Normally I'd agree with you, but Ziegler is the new Huckleberry on the block. Shoot that icy cat a PM.


----------



## PillarofBalance (Aug 31, 2015)

Thank you magical.


----------



## GuerillaKilla (Aug 31, 2015)

The Z in Ziegler is for Uncle Z?

Uncle Ziegler?


----------



## mickems (Aug 31, 2015)

bezerkz said:


> just need some help, yeah in the states it seems alot harder to come by! just need to find a gym rat gym! and ask about. but there is no good site or distributor here?

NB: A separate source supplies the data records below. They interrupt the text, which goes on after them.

-- ==== Sys2Proof/Machine/RegOps.lean ====
section
/-!
DEFINITION. Sys2Proof/Machine/RegOps.lean: writing registers of BAR0 by the access types of R13, the pairs of R12, and where
each register stands (R467).
-/
namespace Sys2Proof.Machine
open Sys2Proof

/-- Register windows: 0 to 7 the tiles, 8 the package. The BAR0 offset of copy `i` of a register (R467). -/
def bar0 (w i : Nat) (r : Reg) : Nat :=
  (if w < pkgWin then 0x100000 * (w + 1) else 0) + r.info.off + i * r.info.stride

/-- The tile that an event about a window names: 15 for the package (R417). -/
def winTile (w : Nat) : Nat := if w < pkgWin then w else 15

/-- The copy of a register at an offset within its window, and whether it is the high half of a pair. -/
def Reg.copyAt (r : Reg) (o : Nat) : Option (Nat × Bool) :=
  (List.range r.info.count).findSome? fun i =>
    if o == r.info.off + i * r.info.stride then some (i, false)
    else if r.info.wide && o == r.info.off + i * r.info.stride + 4 then some (i, true) else none

/-- The window, register, copy and half at a BAR0 offset; none where R14 or R467 has nothing there. -/
def regAt (s : State) (off : Nat) : Option (Nat × Reg × Nat × Bool) :=
  if 0x100000 * 9 ≤ off || off % 4 != 0 then none
  else
    let tile := 0x100000 ≤ off
    let w := if tile then off / 0x100000 - 1 else pkgWin
    let o := if tile then off % 0x100000 else off
    allRegs.findSome? fun r =>
      if r.info.perTile != tile then none
      else (r.copyAt o).map fun x =>
        (w, r, (match r.info.sel with
          | some f => s.fld w 0 f
          | none => x.1), x.2)

/-- The block of a register is enabled (R13): for MAC addresses while the tile's port_mode is not PORT_OFF, for the rings by
their own ring_en. -/
def regEnabled (s : State) (w i : Nat) (r : Reg) : Bool :=
  match r with
  | .glbMac => s.tfld w .glb_port_cfg_port_mode != 0
  | .bptRingBase | .bptRingWb | .bptRingCfg => s.fld w i .bpt_ring_cfg_ring_en == 1
  | r => match r.enable with
    | some f => s.fld w 0 f == 1
    | none => false

/-- Sets the cfg_err field of a register's block, where it has one (R13). -/
def setCfgErr (w : Nat) (r : Reg) (s : State) : State :=
  match r.cfgErr with
  | some f => setFld w 0 f 1 s
  | none => s

/-- A field that the part lacks: it reads 0 and ignores writes (R228, R296). -/
def fldAbsent (s : State) (f : Fld) : Bool :=
  (f == .red_cfg_tile_safe_groups && s.ident.part == .aqk2016) || (f == .rcl_secure_secure_sync_tib && s.ident.part != .aqk8064)

/-- Writes one field of copy `i` of a register (R13). `en` says whether the block was enabled before the write. -/
def writeField (en : Bool) (w i : Nat) (r : Reg) (v : Nat) (f : Fld) (s : State) : State :=
  let x := bitsOf v f.info.hi f.info.lo
  if fldAbsent s f then s
  else match f.info.acc with
  | .ro | .wo => s
  | .w1c => setFld w i f (Nat.bitwise (fun a b => a && !b) (s.fld w i f) x) s
  | .rs => { s with regs := { s.regs with shadow := putVal w i f x s.regs.shadow } }
  | .rl => setFld w i f x s
  | .rw =>
    if f.info.static && en && x != s.fld w i f then
      reject (winTile w) (bar0 w i r) 1 (setCfgErr w r s)
    else setFld w i f x s

/-- Writes every field of copy `i` of a register. -/
def writeReg (w i : Nat) (r : Reg) (v : Nat) (s : State) : State :=
  let en := regEnabled s w i r
  r.flds.foldl (fun s f => writeField en w i r v f s) s

/-- Writes a register that has one copy. -/
def writeCfg (w : Nat) (r : Reg) (v : Nat) (s : State) : State := writeReg w 0 r v s

/-- The value of the low half of a pair (R12): the last value written to it, or its reset value. -/
def lowHalf (s : State) (w i : Nat) (r : Reg) : Nat :=
  match s.regs.low.find? fun x => x.1 == bar0 w i r with
  | some x => x.2
  | none => (r.flds.foldl (fun n f => n + f.resetOf i * 2 ^ f.info.lo) 0) % 2 ^ 32

/-- Writes the low half of a pair: it is held until the high half is written (R12). -/
def writeLow (w i : Nat) (r : Reg) (v : Nat) (s : State) : State :=
  { s with regs := { s.regs with low := (bar0 w i r, v) :: s.regs.low.filter fun x => x.1 != bar0 w i r } }

/-- Writes the high half of a pair: the pair takes effect (R12). -/
def writeHigh (w i : Nat) (r : Reg) (v : Nat) (s : State) : State :=
  writeReg w i r (v * 2 ^ 32 + lowHalf s w i r) s

/-- What R525 asks of a tile before an enable may be set. -/
def orderHolds (s : State) (t : Nat) (f : Fld) : Bool :=
  let on := fun g => s.tfld t g == 1
  let dramReady := s.drams.any fun d => d.tile == t && d.ready
  match f with
  | .med_cfg_med_enable => on .bpm_cfg_bpm_enable && on .drc_cfg_drc_enable
  | .red_cfg_red_enable => on .med_cfg_med_enable
  | .cmp_cfg_cmp_enable | .cry_cfg_cry_enable => on .bpm_cfg_bpm_enable
  | .map_cfg_map_enable => on .med_cfg_med_enable && on .red_cfg_red_enable && on .cmp_cfg_cmp_enable && dramReady
  | .plc_cfg_plc_enable => on .map_cfg_map_enable && dramReady
  | .rcl_cfg_rcl_enable => on .plc_cfg_plc_enable
  | .qe_cfg_qe_enable =>
    on .map_cfg_map_enable && on .plc_cfg_plc_enable && on .rcl_cfg_rcl_enable && on .cry_cfg_cry_enable
  | _ => true

/-- A write of a register whose bit 0 is the enable `f` of its block (R13, R525). A rise is checked: against the order of R525, then by
`check`, with the static fields the write has brought; where one fails the enable stays 0, CFG_REJECT is logged with its reason, and
`onFail` sets the status the block has for it. An enable that rises starts the block. -/
def writeEnable (w : Nat) (r : Reg) (f : Fld) (v : Nat) (check : State → Option Nat) (onFail start : State → State)
    (s : State) : State :=
  if bitOf v 0 && s.tfld w f == 0 then
    let s0 := writeCfg w r (v - 1) s
    if !orderHolds s0 w f then reject (winTile w) (bar0 w 0 r) 7 s0
    else match check s0 with
      | some reason => reject (winTile w) (bar0 w 0 r) reason (onFail s0)
      | none => start (setT w f 1 s0)
  else writeCfg w r v s

/-- A static field of a register is outside its stated range (R13, R485). -/
def outOfRange (s : State) (w : Nat) (r : Reg) : Bool :=
  (List.range r.info.count).any fun i => r.flds.any fun f =>
    f.info.static && (decide (s.fld w i f < f.info.least) || decide (f.info.most < s.fld w i f))

/-- The registers of a window are there: the package runs outside the ROM state, and a tile's window is that of a tile in
service (R401, R467, R468). -/
def regOpen (s : State) (w : Nat) : Bool :=
  s.island.pkg == 2 && s.fw.bootState != 3 && (w == pkgWin || tileUp s w)

/-- What a write of a tile's register does while its window is there; nothing otherwise (R467). -/
def tileWrite (t : Nat) (f : State → State) (s : State) : State := if t != pkgWin && regOpen s t then f s else s
/-- What a write of a package register does while it answers (R467, R468). -/
def pkgWrite (f : State → State) (s : State) : State := if regOpen s pkgWin then f s else s

/-- The registers that answer in the ROM state: GLB_ID, GLB_STATUS, GLB_SERIALk and those of the recorder (R468). -/
def Reg.inRom : Reg → Bool
  | .glbId | .glbStatus | .glbSerial | .evrCfg | .evrStatus | .evrHead | .evrOldest | .evrArchived | .evrCursor | .evrWinStatus
    | .evrWinSeq | .evrWinData | .evrDrops => true
  | _ => false

/-- A register answers: its window is there; or it is one that the ROM state keeps, or THM_STATUS of a tile that is fenced or lost
(R394, R467, R468). -/
def regAnswers (s : State) (w : Nat) (r : Reg) : Bool :=
  regOpen s w || (s.island.pkg == 2 && ((w == pkgWin && r.inRom) ||
    (r == .thmStatus && s.fw.bootState != 3 && (presentTiles s).contains w)))

end Sys2Proof.Machine
end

find the gym rat with the tight pink shorts and tell him you're looking for some "oily stuff" to stick in your ass.


----------



## Magical (Sep 24, 2015)

topmedex said:


> Hello,
> 
> I can help with roids. write me to PM



Selling illegal substances on this board is not allowed, seems you would have noticed that from thread you just posted on.


----------



## ken Sass (Sep 24, 2015)

this is not a source board. read the rules


----------



## tunafisherman (Sep 25, 2015)

Didn't Zieg get the new mod status because he can get anyone anything?  Def shoot that guy a PM or 2.  He gets a lot of messages, and can't respond to them all, but just keep trying and you will eventually get through.


----------



## Jada (Nov 4, 2015)

I usually go to my local  taco stand


----------



## KushCausedComa (Nov 23, 2015)

I mean i usually follow the biggest guy at planet fitness into the bathroom.


----------



## Franklin Yeti (Nov 23, 2015)

Magical said:


>



Ahh!  And there it is!!


----------